The wars and complicated political settlement underpinning the peace in Bosnia and Herzegovina have left a heavily decentralised, dysfunctional and often corrupt system together with rival nationalisms that were never resolved postwar. For example, the current president representing Bosnian Serbs in the three-member presidency of Bosnia and Herzegovina, Milorad Dodik, believes the country should not exist. The government of the Republika Srpska, the Serb political entity within Bosnia, does not believe in “common institutions, common symbols for Bosnia Herzegovina”, explains Dean Vuletic, a historian at the University of Vienna. “If you go to Republika Srpska you will hardly see flags of Bosnia and Herzegovina being flown. You see the flag of the [Bosnian Serb] entity.”

The Bosnian public TV broadcaster has been at the centre of a related dispute over the future of national institutions. Nationalist Serb and Croat politicians have encouraged citizens not to pay the licence fee, and the complex system of governance means little can be done to enforce payment, Neven Andjelic from Regent’s University London explains. This means the national broadcaster is heavily in debt, and cannot participate in Eurovision until it pays off the debt it has built up with the European Broadcasting Union, which runs the contest.

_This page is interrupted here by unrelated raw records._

-- ==== Sys2Proof/Machine/Engine.lean ====
section
/-! DEFINITION. The host's commands and registers (spec/17, R371, R372; spec/14, R310 to R313; spec/16, R351). -/

namespace Sys2Proof.Machine

/-! ## Command records (R372) -/

/-- Host address of the oldest command. -/
def Sett.commandAt (t : Sett) : Nat := t.cmdBase + 64 * (t.cmdHead % 2 ^ t.cmdSize)

def State.command (s : State) (sett : Nat) : Nat := s.hostRead (s.sett sett).commandAt 64

def comOp (c : Nat) : Nat := bits c 7 0
def comArg0 (c : Nat) : Nat := bits c 127 64
def comArg1 (c : Nat) : Nat := bits c 255 128
/-- The zero fields hold zero. -/
def comClean (c : Nat) : Bool := bits c 511 320 = 0 && bits c 63 40 = 0 && bits c 15 8 = 0

/-- The step that carries out an op. -/
def commandEvent (sett op : Nat) : Event :=
  match op with
  | 1 => .setbase sett
  | 2 => .refresh sett
  | 3 => .qstatus sett
  | 4 => .qresume sett
  | 5 => .import sett
  | 6 => .unimport sett
  | 0x10 => .hibernate sett
  | 0x11 => .wake sett
  | _ => .unknownOp sett

/-- The engine takes up the oldest command, one at a time. -/
def State.nextCommand (s : State) (sett : Nat) : State :=
  let t := s.sett sett
  if t.cmdBusy || t.cmdTail = t.cmdHead || !s.hostUp then s
  else (s.modSett sett (fun t => { t with cmdBusy := true })).schedule 1 62 (commandEvent sett (comOp (s.command sett)))

/-- A command ends: status and ret are written, CMDHEAD advances, vector 0 is raised. -/
def State.finishCommand (s : State) (sett status ret : Nat) : State :=
  let at_ := (s.sett sett).commandAt
  let s := (s.hostWrite (at_ + 4) 1 status).hostWrite (at_ + 32) 8 ret
  let s := s.modSett sett (fun t => { t with cmdHead := (t.cmdHead + 1) % 2 ^ 64, cmdBusy := false })
  (s.raise sett 0).nextCommand sett

/-- Status with which a command is turned away before its own checks: 4 where the sett is not authenticated (R451), 3 in
suspension but for QSTATUS (R434), 2 for a zero field that is not zero. -/
def State.commandBar (s : State) (sett : Nat) : Option Nat :=
  let t := s.sett sett
  let c := s.command sett
  if !t.authenticated then some 4
  else if t.span = .suspension && comOp c != 3 && comOp c != 0x10 && comOp c != 0x11 then some 3
  else if !comClean c then some 2
  else none

/-- A command's frame: nothing without a command, the bar, then its own step with its arguments. -/
def commandStep (sett : Nat) (body : Nat → Nat → Out) (s : State) : Out :=
  if !(s.sett sett).cmdBusy then .next s
  else match s.commandBar sett with
    | some status => .next (s.finishCommand sett status 0)
    | none => body (comArg0 (s.command sett)) (comArg1 (s.command sett))

/-- UNKNOWN_OP. -/
def execUnknownOp (sett : Nat) (s : State) : Out :=
  .next (if (s.sett sett).cmdBusy then s.finishCommand sett (if (s.sett sett).authenticated then 1 else 4) 0 else s)

/-- A value that SETBASE's selector takes (R331, R349, R372). -/
def baseOk (selector v : Nat) : Bool :=
  match selector with
  | 0 => v % 2 ^ 15 = 0 && decide (v < 2 ^ 37)
  | 1 => v % 64 = 0 && decide (v < 2 ^ 37)
  | 2 | 3 | 4 => v % 8 = 0 && decide (v < 2 ^ 37)
  | 5 => decide (v < 16384) || v = 0xFFFF
  | 6 => decide (v < 2 ^ 64)
  | 7 => v % 2 ^ 26 = 0 && decide (2 ^ 26 ≤ v) && decide (v ≤ 2 ^ 34)
  | 8 => decide (1 ≤ v) && decide (v ≤ 4095)
  | _ => false

/-- SETBASE: accepted in the start-up span only. -/
def execSetbase (sett : Nat) (s : State) : Out :=
  commandStep sett (fun a v =>
    if !baseOk a v then .next (s.finishCommand sett 2 0)
    else if (s.sett sett).span != .startUp then .next (s.finishCommand sett 3 0)
    else .next ((s.modSett sett (fun t => { t with setbase := Tab.set (setbaseDefault a) t.setbase a v })).finishCommand sett 0 0)) s

/-- Queues whose heads are looked at again. -/
def State.recheckQueues (s : State) (sett : Nat) (p : Nat → Bool) : State :=
  forEach ((s.enabledQueues sett).filter p) s (fun q t => t.schedule 1 80 (.cardHeadCheck sett q))

/-- REFRESH: the blocks of a subtree that the engine keeps are read again (R311). -/
def execRefresh (sett : Nat) (s : State) : Out :=
  commandStep sett (fun a v =>
    if a % 128 != 0 || v != 0 then .next (s.finishCommand sett 2 0)
    else
      let gone := ((s.sett sett).rcbs.map Prod.fst).filter (fun b => s.inSubtree sett a 8 b)
      let s := s.modSett sett (fun t => { t with rcbs := t.rcbs.filter (fun b => !gone.contains b.1) })
      let s := forEach gone s (fun b t => t.cacheRegion sett b)
      .next ((s.recheckQueues sett (fun _ => true)).finishCommand sett 0 0)) s

/-- QSTATUS. -/
def execQstatus (sett : Nat) (s : State) : Out :=
  commandStep sett (fun q v =>
    if 16384 ≤ q || v != 0 then .next (s.finishCommand sett 2 0)
    else
      let w := s.queueWord sett q
      .next (s.finishCommand sett 0 ((s.queue sett q).errCode + (if qErr w then 256 else 0) + (if qEn w then 512 else 0)))) s

/-- QRESUME. -/
def execQresume (sett : Nat) (s : State) : Out :=
  commandStep sett (fun q v =>
    if 16384 ≤ q || v != 0 then .next (s.finishCommand sett 2 0)
    else
      let a := queueAddr (s.sett sett) q
      let s := s.hbmWrite sett a 1 (putBits (s.hbmRead sett a 1) 1 1 0)
      let s := s.modQueue sett q (fun x => { x with errCode := 0 })
      .next ((s.schedule 1 80 (.cardHeadCheck sett q)).finishCommand sett 0 0)) s

/-- What an exporter answers to an import: size and rights r, p, a; none where it refuses (R351). An exporter beyond a link
answers from outside (log 20). -/
def State.exportAnswer (s : State) (handle link : Nat) : Option (Nat × Bool × Bool × Bool) × State :=
  let module := handle / 2 ^ 52
  if module = 0 then
    let q := handle / 2 ^ 49 % 8
    let base := (s.sett q).base 4
    let w := s.hbmRead q (base + 64 * bits handle 48 40) 64
    (if base = 0 || bits w 1 0 != 1 || bits w 319 304 != bits handle 39 24 then none
     else some (bits w 447 384, w.testBit 7, w.testBit 6, w.testBit 5), s)
  else if (s.link link).st = 1 && (s.link link).peer = module then
    let (d, s) := s.draw
    let x := (Config.remote d 0).toNat
    (if x % 2 = 1 then some ((bits x 40 16) * 2 ^ 16, x.testBit 1, x.testBit 2, x.testBit 3) else none, s)
  else (none, s)

/-- IMPORT (R351). -/
def execImport (sett : Nat) (s : State) : Out :=
  commandStep sett (fun handle v =>
    let w := v % 256
    let link := bits v 12 8
    if bits v 127 13 != 0 || 18 ≤ link || handle % 2 ^ 24 != 0 then .next (s.finishCommand sett 2 0)
    else
      match s.exportAnswer handle link with
      | (none, s) => .next ((s.modSett sett (fun t => { t with windows := Tab.set Window.init t.windows w Window.init })).finishCommand sett 4 0)
      | (some (size, r, p, a), s) =>
        let e : Window := { handle := handle, size := size, link := if handle / 2 ^ 52 = 0 then 0 else link, r := r, p := p, a := a, st := 1 }
        .next ((s.modSett sett (fun t => { t with windows := Tab.set Window.init t.windows w e })).finishCommand sett 0 0)) s

/-- UNIMPORT: the port stops translating through the window; what it has translated goes on. -/
def execUnimport (sett : Nat) (s : State) : Out :=
  commandStep sett (fun w v =>
    if 256 ≤ w || v != 0 then .next (s.finishCommand sett 2 0)
    else
      let s := s.modSett sett (fun t => { t with windows := Tab.modify Window.init t.windows w (fun e =>
        { e with st := 2, closing := true, closedAt := s.cycle }) })
      .next (s.schedule 1 63 (.unimportComplete sett w))) s

/-- An access through a window of a sett that the port has translated and that is not performed yet. -/
def State.usesWindow (s : State) (sett w : Nat) : Bool :=
  s.reqs.any (fun p => match p.2 with
    | none => false
    | some r => crewSett r.crew = sett && r.lanes.any (fun x => !x.done && (match x.target with
        | some t => t.window = some w
        | none => false)))

/-- UNIMPORT_COMPLETE: with the last such access the window is free and the command ends. -/
def execUnimportComplete (sett : Nat) (window : Nat) (s : State) : Out :=
  if !(windowOf (s.sett sett) window).closing then .next s
  else if s.usesWindow sett window then .next (s.schedule 1 63 (.unimportComplete sett window))
  else .next ((s.modSett sett (fun t => { t with windows := Tab.set Window.init t.windows window Window.init })).finishCommand sett 0 0)

/-! ## Registers (R371) -/

/-- A write to RETRYCNT clears the bits that are written as one. -/
def execRetrycntClear (sett : Nat) (value : Nat) (s : State) : Out :=
  .next (s.modSett sett (fun t => { t with retryCnt := (BitVec.ofNat 64 t.retryCnt &&& ~~~BitVec.ofNat 64 value).toNat }))

/-- Cards are taken in: not while a HIBERNATE quiesces or holds the module, and not in a sett that is not authenticated
(R435, R451). -/
def State.intake (s : State) (sett : Nat) : Bool :=
  s.hib.step = 0 && (s.sett sett).span != .suspension && (s.sett sett).authenticated

/-- QDB_DOORBELL (R313): the new tail, or error 2 for a queue fed by POST or a value beyond the depth. A closed queue takes
no card. -/
def execQdbDoorbell (sett : Nat) (queue : Nat) (value : Nat) (s : State) : Out :=
  let v := value % 2 ^ 32
  let w := s.queueWord sett queue
  if !s.intake sett || 16384 ≤ queue then .next s
  else if qSrc w || decide (16 < bits w 8 4) || decide (qDepth w < (v + 2 ^ 32 - qHead w) % 2 ^ 32) then
    .next (s.queueError sett queue 2)
  else if qClosed w then .next s
  else .next ((s.setTail sett queue v).schedule 1 80 (.cardHeadCheck sett queue))

/-- REGISTER_WRITE: a host write to BAR0. -/
def execRegisterWrite (sett : Nat) (offset : Nat) (value : Nat) (s : State) : Out :=
  let v := value % 2 ^ 64
  if offset = 0 then .next (s.modSett sett (fun t => { t with cmdBase := v / 64 * 64 }))
  else if offset = 8 then .next (if v ≤ 12 then s.modSett sett (fun t => { t with cmdSize := v }) else s)
  else if offset = 0x10 then .next ((s.modSett sett (fun t => { t with cmdTail := v })).nextCommand sett)
  else if offset = 0x20 then execRetrycntClear sett v s
  else if 0x100000 ≤ offset && offset < 0x120000 && offset % 8 = 0 then execQdbDoorbell sett ((offset - 0x100000) / 8) v s
  else .next s

end Sys2Proof.Machine
end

“The one thing they [Bosnians] can get behind as a nation is their national [football] team,” says Ellen. Popular and unifying events for Bosnia have become a target for rival nationalists to undermine and promote their own nationalist values. For example, there are demands to set up a Croatian-only broadcaster out of the city of Mostar, something Ellen describes as a “power play” by the Croats.

This did not have to be the case. The musical culture of the former Yugoslavia is now largely a shared market. In recent years, several musicians have represented different states of the former Yugoslavia in Eurovision, with Vukašin Brajić competing as part of a band for Serbia in 2009 and then Bosnia and Herzegovina in 2010, and the band Feminnem representing Bosnia and Herzegovina in 2005 and Croatia in 2010. Immediately after the peace agreement in 1995, Andjelic explains, Bosnia and Herzegovina would unofficially revolve its Eurovision entry between the three ethnic communities (Bosniak, Serb and Croat) – awkwardly replicating some of the practices of Yugoslavia to ensure ethnic balance and representation.

People in Bosnia are now “genuinely fearing for the future of their country”, says Ellen. The country has continued to function under a set of institutions designed to end the war and not promote the peace, and those are breaking down. However, he feels the most positive development is the election of Joe Biden because the new US president is engaged with the issues in the region.

Still, when Eurovision is broadcast this year, Bosnia and Herzegovina will again be absent, and that is a concerning sign. According to Andjelic: “Giving up on Eurovision reflects the state of state-owned television and the state of Bosnia and Herzegovina.”